Predominate Languages: Spanish, Quechua, Aymara and Guarani.

Religion: Predominately Roman Catholic 95% ( Became a secular state in 2010)

Currency: Bolivian boliviano.

Freedom of Press Index Ranking: Currently ranked 108th on the 2011-2012 Index.

After 16 years of war Bolivia finally became an independent republic on August 6, 1825 after nearly three centuries of Spanish rule. The country was named after Simon Boliviar, a leader in the Spanish American wars of Independence. Since its independence, Bolivia has lost almost half of its territory including its Pacific Ocean coast,which was captured by Chile during the war of the Pacific (1879-83) officially making the country landlocked on all sides. Although Bolivia is very wealthy in minerals such as tin, silver and natural gases, it remains to this day one of South America's poorest countries. The social dynamic of the country is often its largest point of turmoil, with a large discrepancy in the quality of life between upper-class urban families (most often spanish ancestry) and the indigenous Bolivians.
Subject to political unrest since its independence, Bolivia has seen a staggering 187 coups in just 157 years ( Freedom House, 2012) finally becoming a democratic state in 1982.
In 2003 with the favor of the rural indigenous masses , socialist leader Eva Morales was elected president in a landslide win , which was to be repeated in the 2009 re-election with a 64% vote and a record 95% turnout (Freedom House, 2012) . His controversial strategies have magnified social tensions between Amerinidan populations of the west and non-indigenous communities of the east
Morales party (MAS) has now also taken control of the legislative government using its majority in 2010 to pass new anti-corruption laws as well as a re-draft the country's constitution. In october 2011 Bolivia became the first country in Latin America to elect judges to its high courts.

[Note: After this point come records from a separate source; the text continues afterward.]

-- ==== Sys2Proof/Laws/Step.lean ====
section
/-!
SUPPORT. What the command channel, the micro-steps and a step can do, said once (30_encoding.md R60, R65, R71;
43_slice_write.md R150 to R162).
-/

namespace Sys2Proof.Machine

/-! ## Window reads -/

@[simp] theorem bytes_size0 (off : Word) : (WindowRead.mk off 0#2).bytes = 1 := rfl
@[simp] theorem bytes_size1 (off : Word) : (WindowRead.mk off 1#2).bytes = 2 := rfl
@[simp] theorem bytes_size2 (off : Word) : (WindowRead.mk off 2#2).bytes = 4 := rfl
@[simp] theorem bytes_size3 (off : Word) : (WindowRead.mk off 3#2).bytes = 8 := rfl

/-- A read is inside the window when its last byte is (R44). -/
theorem within_iff (len : Word) (r : WindowRead) : r.within len = true ↔ r.off.toNat + r.bytes ≤ len.toNat := by
  simp [WindowRead.within]

/-! ## The micro-steps -/

/-- What no micro-step changes. -/
structure MicroFrame (s t : State) : Prop where
  cfg : t.cfg = s.cfg
  live : t.live = s.live
  len : t.len = s.len
  cur : t.cur = s.cur
  win : t.win = s.win
  inputs : t.inputs = s.inputs
  free : t.free = s.free

/-- A micro-step with one read that answers a next state made the read inside the window. -/
theorem withRead_next {s t : State} {r : WindowRead} {body : Word → Answer} (h : withRead s r body = .next t) :
    r.within s.len = true ∧ body (readWindow s r) = .next t := by
  rcases withRead_cases s r body with ⟨hw, e⟩ | ⟨-, e⟩
  · exact ⟨hw, e.symm.trans h⟩
  · rw [h] at e; cases e

/-- A micro-step changes the accumulator, the phase, `pos`, `rem`, `key` and the response alone (R152 to R161). -/
theorem microStep_frame {s t : State} (h : microStep s = .next t) : MicroFrame s t := by
  unfold microStep at h
  split at h
  · cases h; exact ⟨rfl, rfl, rfl, rfl, rfl, rfl, rfl⟩
  · cases h; exact ⟨rfl, rfl, rfl, rfl, rfl, rfl, rfl⟩
  · cases h; exact ⟨rfl, rfl, rfl, rfl, rfl, rfl, rfl⟩
  · cases (withRead_next h).2; exact ⟨rfl, rfl, rfl, rfl, rfl, rfl, rfl⟩
  · cases (withRead_next (withRead_next h).2).2; exact ⟨rfl, rfl, rfl, rfl, rfl, rfl, rfl⟩
  · cases (withRead_next (withRead_next h).2).2; exact ⟨rfl, rfl, rfl, rfl, rfl, rfl, rfl⟩
  · cases h; exact ⟨rfl, rfl, rfl, rfl, rfl, rfl, rfl⟩
  · cases (withRead_next h).2; exact ⟨rfl, rfl, rfl, rfl, rfl, rfl, rfl⟩
  · cases (withRead_next h).2; exact ⟨rfl, rfl, rfl, rfl, rfl, rfl, rfl⟩
  · cases (withRead_next h).2; exact ⟨rfl, rfl, rfl, rfl, rfl, rfl, rfl⟩
  · cases h; exact ⟨rfl, rfl, rfl, rfl, rfl, rfl, rfl⟩

/-! ## The command channel -/

/-- Everything the presentation of a command can do (R60, R65). -/
theorem transact_cases (c : Command) (s : State) :
    ((∀ i, decode s.cfg.nsess c.words ≠ .ok i) ∧ transact c s = raise .illegalCommand (openCommand c s)) ∨
    (∃ i, decode s.cfg.nsess c.words = .ok i ∧ transact c s = exec i (openCommand c s)) := by
  unfold transact
  cases h : decode s.cfg.nsess c.words with
  | error e => exact .inl ⟨by simp, rfl⟩
  | ok i => exact .inr ⟨i, rfl, rfl⟩

/-- Everything the presentation of a command can do where a WRITE is taken by micro-steps (R150, R151). -/
theorem startCommand_cases (c : Command) (s : State) :
    ((∀ i, decode s.cfg.nsess c.words ≠ .ok i) ∧ startCommand c s = raise .illegalCommand (openCommand c s)) ∨
    (∃ sd len, decode s.cfg.nsess c.words = .ok (.write sd len) ∧
      startCommand c s = acceptWrite sd len (openCommand c s)) ∨
    (∃ i, decode s.cfg.nsess c.words = .ok i ∧ i.opcode ≠ .write ∧ startCommand c s = exec i (openCommand c s)) := by
  unfold startCommand
  cases h : decode s.cfg.nsess c.words with
  | error e => exact .inl ⟨by simp, rfl⟩
  | ok i => cases i <;> simp [Instr.opcode]

/-! ## A step -/

/-- An idle block takes the host's next move. -/
theorem step_idle {s : State} (h : s.ph = .idle) : step s = idleStep s := by simp [step, hostStep, cmdReady, h]

/-- A busy block makes a micro-step. -/
theorem step_busy {s : State} (h : s.ph ≠ .idle) : step s = busyStep s := by simp [step, hostStep, cmdReady, h]

/-- Reset works in every phase (R210, R211). -/
theorem step_reset {s : State} {rest : List HostInput} (h : s.inputs = .reset :: rest) :
    step s = .next (applyReset { s with inputs := rest }) := by
  by_cases hp : s.ph = .idle
  · rw [step_idle hp, idleStep, h]
  · rw [step_busy hp, busyStep, h]

end Sys2Proof.Machine
end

Like many of its neighboring countries, Bolivia's original journalistic approaches were very much affected by its period of Spanish colonial rule. After Bolivia's independence from the Spanish, Bolivian newspapers continued to be official state publications. The inconsistent political nature of the Bolivian government over the years has shown how journalism within the country is often dangerous and unsafe. For example, on the 27 of June 2012, an Oruro- based community radio station owned by a peasant union has become the third local radio station to subjected to dynamite attacks in the past two weeks. (Reporters without Boarders ,2012)

Media Ownership

Private broadcasters and newspaper companies have dominated the Bolivian media and their ownership is highly centralized, though in recent times there has been a rise in government run media sources; most notably in newspapers and broadcast media (especially radio). This recent rise in government and indigenous ownership is a direct result of Morales New ( July 2012) telecommunications laws which dictate that state run media should control at least 33% of all broadcast licenses ,limiting commercial broadcasters to 33% and leaving local and indigenous communities entitled to 17% of licenses. These new laws limit the number of privately owned media companies as well as banning, monopolies and oligopolies. However, throughout Bolivia's history the use of media by governmental bodies in order to control what was said about politics has been extremely significant.

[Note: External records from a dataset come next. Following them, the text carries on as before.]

/-- Settles O37: in either order the two steps cancel. -/
theorem exchangedBlocksCanCollide : Obligations.ExchangedBlocksCanCollide := by
  intro p a k b0 b1 h
  rw [ordRun_two_cancel (xor_key_eq h), ordRun_two_cancel (xor_key_eq ((BitVec.xor_comm b1 b0).trans h))]

end Sys2Proof.Machine

/-! ## The slice processor: its micro-steps, and their agreement with the atomic WRITE (43_slice_write.md R150 to R163) -/

namespace Sys2Proof.Machine

/-! ### What each micro-step leaves (R152 to R161) -/

/-- The state after the enabled micro-step, its reads lying inside the window. -/
def microNext (s : State) : State :=
  match s.ph with
  | .idle => s
  | .lenadd => advance (working s + s.len) .dispatch s
  | .dispatch => { s with ph := bandPhase s.len }
  | .b1 => advance (update s.cfg.mult (working s) (band1Word s.win)) .done s
  | .b2 => advance (update s.cfg.mult (working s) (band2Word s.win s.len)) .done s
  | .b4 => advance (update s.cfg.mult (working s) (band4Word s.win s.len)) .done s
  | .seed => { s with key := working s, pos := 0, rem := s.len, ph := if 16 < s.len then .loop else .front }
  | .loop =>
    advance (working s ^^^ mix s.cfg.mult (memRead s.win s.pos 8 ^^^ s.key)) (if 16 < s.rem - 8 then .loop else .front)
      { s with key := s.key + s.cfg.inc, pos := s.pos + 8, rem := s.rem - 8 }
  | .front =>
    advance (working s ^^^ mix s.cfg.mult (memRead s.win s.pos 8 ^^^ s.key)) .tail { s with key := s.key + s.cfg.inc }
  | .tail => advance (update s.cfg.mult (working s) (memRead s.win (s.len - 8) 8)) .done s
  | .done => respond .ok 0 { s with ph := .idle }

/-- A micro-step that answers a next state answers that one. -/
theorem microStep_next {s t : State} (h : microStep s = .next t) : t = microNext s := by
  cases hp : s.ph <;> simp only [microStep, microNext, hp] at h ⊢
  case idle | lenadd | dispatch | seed | done => cases h; rfl
  case b1 | loop | front | tail => cases (withRead_next h).2; rfl
  case b2 | b4 => cases (withRead_next (withRead_next h).2).2; rfl

/-- A micro-step whose reads lie inside the window answers. -/
theorem microStep_within {s : State} (h : ∀ r ∈ windowReads s, r.within s.len = true) :
    microStep s = .next (microNext s) := by
  obtain ⟨t, ht⟩ := microStep_answers h
  rw [ht, microStep_next ht]

/-- The phase that `DISPATCH` selects, each band with both its bounds (R153). -/
theorem bandPhase_eq (len : Word) :
    bandPhase len = if len = 0 then .done else if len = 1 then .b1 else if 2 ≤ len ∧ len ≤ 3 then .b2
      else if 4 ≤ len ∧ len ≤ 8 then .b4 else .seed := by
  have hb2 (h0 : len ≠ 0) (h1 : len ≠ 1) : len ≤ 3 ↔ 2 ≤ len ∧ len ≤ 3 := ⟨fun h => ⟨by bv_omega, h⟩, And.right⟩
  have hb4 (h3 : ¬ len ≤ 3) : len ≤ 8 ↔ 4 ≤ len ∧ len ≤ 8 := ⟨fun h => ⟨by bv_omega, h⟩, And.right⟩
  exact ite_congr rfl (fun _ => rfl) fun h0 => ite_congr rfl (fun _ => rfl) fun h1 =>
    ite_congr (propext (hb2 h0 h1)) (fun _ => rfl) fun h23 =>
      ite_congr (propext (hb4 fun h3 => h23 ((hb2 h0 h1).1 h3))) (fun _ => rfl) fun _ => rfl

theorem microNext_ph (s : State) : (microNext s).ph = phaseAfter s := by
  cases hp : s.ph <;> simp only [microNext, phaseAfter, hp]
  case dispatch => exact bandPhase_eq s.len
  all_goals rfl

/-- The bounds with which `LOOP`, `FRONT` and `TAIL` are entered (R158 to R160). -/
theorem bulk_bounds {s : State} (hi : Inv s) :
    (s.ph = .loop → 16 < s.rem) ∧ (s.ph = .front → 9 ≤ s.rem ∧ s.rem ≤ 16) ∧
      (s.ph = .tail → s.len - 8 = s.pos + s.rem - 8) := by
  refine ⟨fun hp => ((phaseBounds_loop hp).1 hi.bounds).2, fun hp => ((phaseBounds_front hp).1 hi.bounds).2, fun hp => ?_⟩
  obtain ⟨hbulk, -⟩ := (phaseBounds_tail hp).1 hi.bounds
  rw [bulkPosition_rem hbulk, add_sub_cancel]

/-- Settles O39: the reads lie inside the window, so that each micro-step leaves `microNext`. -/
theorem microStepsHaveTheirEffects : Obligations.MicroStepsHaveTheirEffects := by
  refine ⟨fun s => bulk_bounds, fun s hr => ?_⟩
  simp only [microStep_within fun r hmem => (within_iff _ r).2 (hr r hmem), Host.Outcome.next.injEq]
  refine ⟨fun hp => ?_, fun hp => ?_, fun hp => ?_, fun hp => ?_, fun hp => ?_, fun hp => ?_, fun hp => ?_, fun hp => ?_,
    fun hp => ?_, fun hp => ?_⟩ <;> simp only [microNext, hp]
  case refine_2 => rw [bandPhase_eq]
  case refine_5 => rw [band4Word, pack32, zext64_word]; rfl
  all_goals rfl

/-! ### A step of the block, idle or busy (R150, R151, R162, R204, R215) -/

/-- A busy block to which nothing or a command is presented makes its micro-step, and the command waits (R150, R215). -/
theorem step_busy_waiting {s : State} (hp : s.ph ≠ .idle) (htick : ∀ rest, s.inputs ≠ .tick :: rest)
    (hreset : ∀ rest, s.inputs ≠ .reset :: rest) : step s = microStep s := by
  rw [step_busy hp, busyStep]
  split
  next => rfl
  next rest h => exact absurd h (htick rest)
  next rest h => exact absurd h (hreset rest)
  next => rfl
  next => rfl

theorem step_busy_tick {s : State} {rest : List HostInput} (hp : s.ph ≠ .idle) (h : s.inputs = .tick :: rest) :
    step s = microStep { s with inputs := rest } := by
  rw [step_busy hp, busyStep, h]

theorem step_idle_nothing {s : State} (hp : s.ph = .idle) (h : s.inputs = []) : step s = .next s := by
  rw [step_idle hp, idleStep, h]

theorem step_idle_tick {s : State} {rest : List HostInput} (hp : s.ph = .idle) (h : s.inputs = .tick :: rest) :
    step s = .next { s with inputs := rest } := by
  rw [step_idle hp, idleStep, h]

/-- Settles O54: one clause for each move that the host can present. -/
theorem busyBlocksAcceptNoCommandAndIdleBlocksWait : Obligations.BusyBlocksAcceptNoCommandAndIdleBlocksWait := by
  refine ⟨fun s c rest hp hins => ?_, fun s hp hins => step_busy_waiting hp (by simp [hins]) (by simp [hins]),
    fun s rest => step_busy_tick, fun s => step_idle_nothing, fun s rest => step_idle_tick⟩
  have hstep : step s = microStep s := by
    rcases hins with hins | hins <;> exact step_busy_waiting hp (by simp [hins]) (by simp [hins])
  exact ⟨hstep, fun t ht => (microStep_frame (hstep.symm.trans ht)).inputs⟩

/-- A word that decodes to a WRITE names a slot of the block, and the length is its operand's low word (R60, R140). -/
theorem decode_write {nsess : Nat} {w : Words} {sd : Slot} {len : Word} (h : decode nsess w = .ok (.write sd len)) :
    Slot.inRange nsess sd = true ∧ len = w.opnd.extractLsb' 0 64 := by
  obtain ⟨op, -, ⟨hdest, -⟩, hassemble⟩ := decode_eq_ok_iff.1 h
  have hop := (assemble_opcode ..).symm.trans (congrArg Instr.opcode hassemble).symm
  cases hop
  cases hassemble
  exact ⟨slot_inRange_iff.2 hdest, rfl⟩

theorem startCommand_write {c : Command} {s : State} {sd : Slot} {len : Word}
    (h : decode s.cfg.nsess c.words = .ok (.write sd len)) :
    startCommand c s = acceptWrite sd len (openCommand c s) := by simp only [startCommand, h]

theorem startCommand_undecoded {c : Command} {s : State} (h : ∀ i, decode s.cfg.nsess c.words ≠ .ok i) :
    startCommand c s = raise .illegalCommand (openCommand c s) := by
  rcases startCommand_cases c s with ⟨-, e⟩ | ⟨sd, len, hwrite, -⟩ | ⟨i, hi, -⟩
  · exact e
  · exact absurd hwrite (h _)
  · exact absurd hi (h i)

/-- The state after the acceptance of a WRITE (R151). -/
def accepted (sd : Slot) (len : Word) (s : State) : State := { s with cur := sd, len := len, ph := .lenadd }

theorem acceptWrite_ready {sd : Slot} {s : State} (h : Ready sd s) (len : Word) :
    acceptWrite sd len s = .next (accepted sd len s) := onSession_ready h _

/-- A WRITE on a live slot is accepted (R151). -/
theorem startCommand_live {c : Command} {s : State} {sd : Slot} {len : Word}
    (h : decode s.cfg.nsess c.words = .ok (.write sd len)) (hl : isLive sd s = true) :
    startCommand c s = .next (accepted sd len (openCommand c s)) := by
  obtain ⟨hrange, -⟩ := decode_write h
  exact (startCommand_write h).trans (acceptWrite_ready (s := openCommand c s) ⟨hrange, hl⟩ len)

Supporters of press freedom welcomed the expansion of media access and distribution to new groups, but also expressed concern about the ability of local and indigenous entities to sustain themselves economically , without turning to government reliance and control. The new law also opens a significant privacy loop hole , allowing the government for reasons of national security and 'emergencies' to access various forms of private communication such as e-mail and telephone calls.

The majority of latin American countries have a communication system characterized by a concerntration of information monopolies and a scarcity of public media. Research has show that over 64.4 % of journalists have admitted to having censored themselves, for fear of sanctions 39.9% in adherence to advertising , 14.2% in moral conflict.

Media Forms

the press play a pivotal role in the redistribution of power in bolivia , challenging government corruption and injustice. Because Bolivia only became a democratic nation in the mid twentieth century, centralised attitudes and tendencies remain widespread effecting the level of freedom experienced by journalists ( periodosticas).


For years newspapers reflected specific political agendas and journalists that did not reciprocate these ideas where subject to harassment and gaol time along with other punishments such as death. Low literacy levels of approximately 86.7% (CIA, 2012) (one of the lowest in South America) have limited newspaper readership, with majorities favoring radio as their media interface, especially in rural areas.
Bolivia circulates 8 national newspapers as well as many other local newspapers which have a strongly regional outlook, these include:
Bolivia has 18 main daily newspapers , the majority of which are published in La Paz.
Three of the key newspapers are :
El Diario (the Daily)
La Paz Daily
El Diario' is the oldest newspaper in Bolivia, it was founded in 1904 with a circulation of approx 50 000.
The newspaper belonged to the Carrasco Family and it has historically reflected their conservative views.
1 eldiario.jpg
La Razon (The Reason)
La Paz Daily
Founded in 1990
El Deber ( The Duty)
Santa Cruz Daily

2 ElDeber_21-6-09.jpg
Over all the country's circulation levels are reasonably low, averaging approximately 55 readers per 1000 people, this is largely due to rural population , low literacy and high poverty rates. Newspapers from in many towns and provincial cities do not receive daily newspapers from La Paz or Santa Cruz until late in the day or early the following morning. Many Bolivian Newspapers now have their own websites that are available to those with internet access. International Newspapers such as Time, are hard to come by in Bolivia and they are usually very expensive, although they can sometimes be found in larger city centres and expensive hotels in place such as La Paz.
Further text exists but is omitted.